• [PROBLEM REQUIREMENTS]: Each line of the data should be repeated precisely.

• [RECORDS FOR PROCESSING]:

---+---

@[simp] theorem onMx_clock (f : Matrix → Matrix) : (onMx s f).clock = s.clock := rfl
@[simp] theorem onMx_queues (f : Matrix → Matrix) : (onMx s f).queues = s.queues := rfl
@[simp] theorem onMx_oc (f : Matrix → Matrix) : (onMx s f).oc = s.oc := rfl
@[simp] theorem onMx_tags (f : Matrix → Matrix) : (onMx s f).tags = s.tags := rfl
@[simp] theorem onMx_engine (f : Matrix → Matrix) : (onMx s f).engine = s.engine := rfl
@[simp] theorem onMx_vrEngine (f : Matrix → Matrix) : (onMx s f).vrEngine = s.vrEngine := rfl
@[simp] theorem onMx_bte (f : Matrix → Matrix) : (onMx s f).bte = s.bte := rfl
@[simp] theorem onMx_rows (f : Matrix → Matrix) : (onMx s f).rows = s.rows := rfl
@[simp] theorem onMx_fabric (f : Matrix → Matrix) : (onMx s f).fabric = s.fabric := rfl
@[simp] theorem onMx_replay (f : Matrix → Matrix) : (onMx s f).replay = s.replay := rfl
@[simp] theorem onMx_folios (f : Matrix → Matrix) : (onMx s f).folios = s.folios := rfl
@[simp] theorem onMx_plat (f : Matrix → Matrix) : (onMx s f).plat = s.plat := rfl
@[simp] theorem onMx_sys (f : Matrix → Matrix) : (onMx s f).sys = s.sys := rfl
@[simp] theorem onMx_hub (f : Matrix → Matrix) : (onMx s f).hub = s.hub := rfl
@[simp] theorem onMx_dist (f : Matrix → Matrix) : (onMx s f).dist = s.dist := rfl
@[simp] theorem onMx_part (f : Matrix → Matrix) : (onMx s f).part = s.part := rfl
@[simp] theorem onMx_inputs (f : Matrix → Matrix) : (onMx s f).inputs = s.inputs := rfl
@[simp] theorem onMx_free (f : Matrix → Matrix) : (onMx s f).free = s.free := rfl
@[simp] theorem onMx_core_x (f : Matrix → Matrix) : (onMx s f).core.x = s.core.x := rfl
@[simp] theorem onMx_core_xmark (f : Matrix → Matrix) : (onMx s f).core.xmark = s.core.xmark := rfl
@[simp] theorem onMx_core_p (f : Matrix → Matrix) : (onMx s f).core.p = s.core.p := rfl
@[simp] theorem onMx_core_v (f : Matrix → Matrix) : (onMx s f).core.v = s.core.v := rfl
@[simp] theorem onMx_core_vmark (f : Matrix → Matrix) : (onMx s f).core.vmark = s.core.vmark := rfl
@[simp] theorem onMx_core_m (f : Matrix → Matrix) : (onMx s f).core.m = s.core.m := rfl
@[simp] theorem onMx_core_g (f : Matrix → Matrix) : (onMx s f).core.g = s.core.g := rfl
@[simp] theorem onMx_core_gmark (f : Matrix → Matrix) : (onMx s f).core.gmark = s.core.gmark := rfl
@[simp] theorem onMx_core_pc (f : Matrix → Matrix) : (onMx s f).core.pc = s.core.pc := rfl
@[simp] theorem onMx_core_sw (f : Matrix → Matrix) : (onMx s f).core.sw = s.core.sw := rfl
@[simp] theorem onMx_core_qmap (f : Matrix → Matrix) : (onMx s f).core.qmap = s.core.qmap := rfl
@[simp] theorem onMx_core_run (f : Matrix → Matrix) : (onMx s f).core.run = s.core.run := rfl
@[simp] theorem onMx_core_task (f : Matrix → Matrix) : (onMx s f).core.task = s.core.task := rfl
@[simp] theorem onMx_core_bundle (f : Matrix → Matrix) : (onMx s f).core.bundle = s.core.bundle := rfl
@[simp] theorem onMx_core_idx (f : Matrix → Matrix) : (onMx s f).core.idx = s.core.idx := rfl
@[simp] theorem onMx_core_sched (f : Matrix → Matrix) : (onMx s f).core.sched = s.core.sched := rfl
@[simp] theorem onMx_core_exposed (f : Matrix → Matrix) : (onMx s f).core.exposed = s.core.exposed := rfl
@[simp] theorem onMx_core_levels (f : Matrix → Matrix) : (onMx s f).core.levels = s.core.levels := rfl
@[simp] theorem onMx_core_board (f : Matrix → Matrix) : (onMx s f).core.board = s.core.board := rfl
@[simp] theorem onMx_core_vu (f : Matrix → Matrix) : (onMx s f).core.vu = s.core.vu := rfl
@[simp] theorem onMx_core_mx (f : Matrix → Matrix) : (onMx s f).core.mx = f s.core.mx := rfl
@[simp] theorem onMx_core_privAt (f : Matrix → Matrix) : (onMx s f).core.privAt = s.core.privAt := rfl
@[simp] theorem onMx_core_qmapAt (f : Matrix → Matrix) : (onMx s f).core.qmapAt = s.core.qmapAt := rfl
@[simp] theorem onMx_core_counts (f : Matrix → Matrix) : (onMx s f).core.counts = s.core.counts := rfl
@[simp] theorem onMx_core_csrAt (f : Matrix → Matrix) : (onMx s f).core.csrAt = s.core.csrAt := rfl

---+---

• [EXPECTED ANSWER]:
@[simp] theorem onMx_clock (f : Matrix → Matrix) : (onMx s f).clock = s.clock := rfl
@[simp] theorem onMx_queues (f : Matrix → Matrix) : (onMx s f).queues = s.queues := rfl
@[simp] theorem onMx_oc (f : Matrix → Matrix) : (onMx s f).oc = s.oc := rfl
@[simp] theorem onMx_tags (f : Matrix → Matrix) : (onMx s f).tags = s.tags := rfl
@[simp] theorem onMx_engine (f : Matrix → Matrix) : (onMx s f).engine = s.engine := rfl
@[simp] theorem onMx_vrEngine (f : Matrix → Matrix) : (onMx s f).vrEngine = s.vrEngine := rfl
@[simp] theorem onMx_bte (f : Matrix → Matrix) : (onMx s f).bte = s.bte := rfl
@[simp] theorem onMx_rows (f : Matrix → Matrix) : (onMx s f).rows = s.rows := rfl
@[simp] theorem onMx_fabric (f : Matrix → Matrix) : (onMx s f).fabric = s.fabric := rfl
@[simp] theorem onMx_replay (f : Matrix → Matrix) : (onMx s f).replay = s.replay := rfl
@[simp] theorem onMx_folios (f : Matrix → Matrix) : (onMx s f).folios = s.folios := rfl
@[simp] theorem onMx_plat (f : Matrix → Matrix) : (onMx s f).plat = s.plat := rfl
@[simp] theorem onMx_sys (f : Matrix → Matrix) : (onMx s f).sys = s.sys := rfl
@[simp] theorem onMx_hub (f : Matrix → Matrix) : (onMx s f).hub = s.hub := rfl
@[simp] theorem onMx_dist (f : Matrix → Matrix) : (onMx s f).dist = s.dist := rfl
@[simp] theorem onMx_part (f : Matrix → Matrix) : (onMx s f).part = s.part := rfl
@[simp] theorem onMx_inputs (f : Matrix → Matrix) : (onMx s f).inputs = s.inputs := rfl
@[simp] theorem onMx_free (f : Matrix → Matrix) : (onMx s f).free = s.free := rfl
@[simp] theorem onMx_core_x (f : Matrix → Matrix) : (onMx s f).core.x = s.core.x := rfl
@[simp] theorem onMx_core_xmark (f : Matrix → Matrix) : (onMx s f).core.xmark = s.core.xmark := rfl
@[simp] theorem onMx_core_p (f : Matrix → Matrix) : (onMx s f).core.p = s.core.p := rfl
@[simp] theorem onMx_core_v (f : Matrix → Matrix) : (onMx s f).core.v = s.core.v := rfl
@[simp] theorem onMx_core_vmark (f : Matrix → Matrix) : (onMx s f).core.vmark = s.core.vmark := rfl
@[simp] theorem onMx_core_m (f : Matrix → Matrix) : (onMx s f).core.m = s.core.m := rfl
@[simp] theorem onMx_core_g (f : Matrix → Matrix) : (onMx s f).core.g = s.core.g := rfl
@[simp] theorem onMx_core_gmark (f : Matrix → Matrix) : (onMx s f).core.gmark = s.core.gmark := rfl
@[simp] theorem onMx_core_pc (f : Matrix → Matrix) : (onMx s f).core.pc = s.core.pc := rfl
@[simp] theorem onMx_core_sw (f : Matrix → Matrix) : (onMx s f).core.sw = s.core.sw := rfl
@[simp] theorem onMx_core_qmap (f : Matrix → Matrix) : (onMx s f).core.qmap = s.core.qmap := rfl
@[simp] theorem onMx_core_run (f : Matrix → Matrix) : (onMx s f).core.run = s.core.run := rfl
@[simp] theorem onMx_core_task (f : Matrix → Matrix) : (onMx s f).core.task = s.core.task := rfl
@[simp] theorem onMx_core_bundle (f : Matrix → Matrix) : (onMx s f).core.bundle = s.core.bundle := rfl
@[simp] theorem onMx_core_idx (f : Matrix → Matrix) : (onMx s f).core.idx = s.core.idx := rfl
@[simp] theorem onMx_core_sched (f : Matrix → Matrix) : (onMx s f).core.sched = s.core.sched := rfl
@[simp] theorem onMx_core_exposed (f : Matrix → Matrix) : (onMx s f).core.exposed = s.core.exposed := rfl
@[simp] theorem onMx_core_levels (f : Matrix → Matrix) : (onMx s f).core.levels = s.core.levels := rfl
@[simp] theorem onMx_core_board (f : Matrix → Matrix) : (onMx s f).core.board = s.core.board := rfl
@[simp] theorem onMx_core_vu (f : Matrix → Matrix) : (onMx s f).core.vu = s.core.vu := rfl
@[simp] theorem onMx_core_mx (f : Matrix → Matrix) : (onMx s f).core.mx = f s.core.mx := rfl
@[simp] theorem onMx_core_privAt (f : Matrix → Matrix) : (onMx s f).core.privAt = s.core.privAt := rfl
@[simp] theorem onMx_core_qmapAt (f : Matrix → Matrix) : (onMx s f).core.qmapAt = s.core.qmapAt := rfl
@[simp] theorem onMx_core_counts (f : Matrix → Matrix) : (onMx s f).core.counts = s.core.counts := rfl
@[simp] theorem onMx_core_csrAt (f : Matrix → Matrix) : (onMx s f).core.csrAt = s.core.csrAt := rfl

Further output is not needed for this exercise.